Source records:
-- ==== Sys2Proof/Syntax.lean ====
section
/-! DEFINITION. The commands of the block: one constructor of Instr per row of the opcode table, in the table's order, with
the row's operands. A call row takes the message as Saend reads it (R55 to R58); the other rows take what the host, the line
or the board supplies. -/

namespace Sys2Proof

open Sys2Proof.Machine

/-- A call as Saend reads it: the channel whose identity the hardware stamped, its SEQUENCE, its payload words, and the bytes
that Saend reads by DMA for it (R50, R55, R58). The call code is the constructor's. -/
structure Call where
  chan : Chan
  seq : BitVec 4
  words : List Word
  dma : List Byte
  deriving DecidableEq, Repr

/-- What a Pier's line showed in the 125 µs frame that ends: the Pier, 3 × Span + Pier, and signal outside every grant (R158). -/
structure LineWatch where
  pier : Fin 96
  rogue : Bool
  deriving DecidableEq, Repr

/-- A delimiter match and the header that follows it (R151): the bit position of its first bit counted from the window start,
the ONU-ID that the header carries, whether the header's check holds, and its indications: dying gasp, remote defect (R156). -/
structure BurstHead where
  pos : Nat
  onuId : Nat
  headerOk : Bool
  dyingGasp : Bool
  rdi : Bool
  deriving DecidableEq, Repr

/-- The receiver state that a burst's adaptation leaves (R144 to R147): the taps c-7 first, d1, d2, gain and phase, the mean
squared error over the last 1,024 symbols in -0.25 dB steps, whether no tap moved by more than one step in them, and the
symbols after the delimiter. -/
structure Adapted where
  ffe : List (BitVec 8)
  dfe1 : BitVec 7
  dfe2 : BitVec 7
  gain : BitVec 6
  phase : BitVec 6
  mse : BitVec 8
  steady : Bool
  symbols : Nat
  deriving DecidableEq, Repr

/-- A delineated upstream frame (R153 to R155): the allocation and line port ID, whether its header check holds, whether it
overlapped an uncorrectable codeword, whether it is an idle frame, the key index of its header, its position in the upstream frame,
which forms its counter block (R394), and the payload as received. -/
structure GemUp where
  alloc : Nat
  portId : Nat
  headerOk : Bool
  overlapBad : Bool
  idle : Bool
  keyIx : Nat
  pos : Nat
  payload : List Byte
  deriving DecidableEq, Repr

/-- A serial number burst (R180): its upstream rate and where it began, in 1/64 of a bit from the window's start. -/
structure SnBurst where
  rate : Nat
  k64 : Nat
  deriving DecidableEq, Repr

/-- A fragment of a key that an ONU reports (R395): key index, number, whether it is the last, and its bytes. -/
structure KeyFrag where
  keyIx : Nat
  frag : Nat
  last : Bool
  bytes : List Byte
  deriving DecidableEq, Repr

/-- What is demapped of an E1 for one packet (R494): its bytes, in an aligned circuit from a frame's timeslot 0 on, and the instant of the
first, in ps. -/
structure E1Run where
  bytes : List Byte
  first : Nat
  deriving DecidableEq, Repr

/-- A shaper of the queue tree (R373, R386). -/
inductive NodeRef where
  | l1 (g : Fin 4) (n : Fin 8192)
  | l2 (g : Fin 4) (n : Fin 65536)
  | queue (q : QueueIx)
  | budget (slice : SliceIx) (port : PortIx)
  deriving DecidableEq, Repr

**Problem to work on:** Each line above that has the word "List" must be copied.

**Response area:**
  words : List Word
  dma : List Byte
  ffe : List (BitVec 8)
  payload : List Byte
  bytes : List Byte
  bytes : List Byte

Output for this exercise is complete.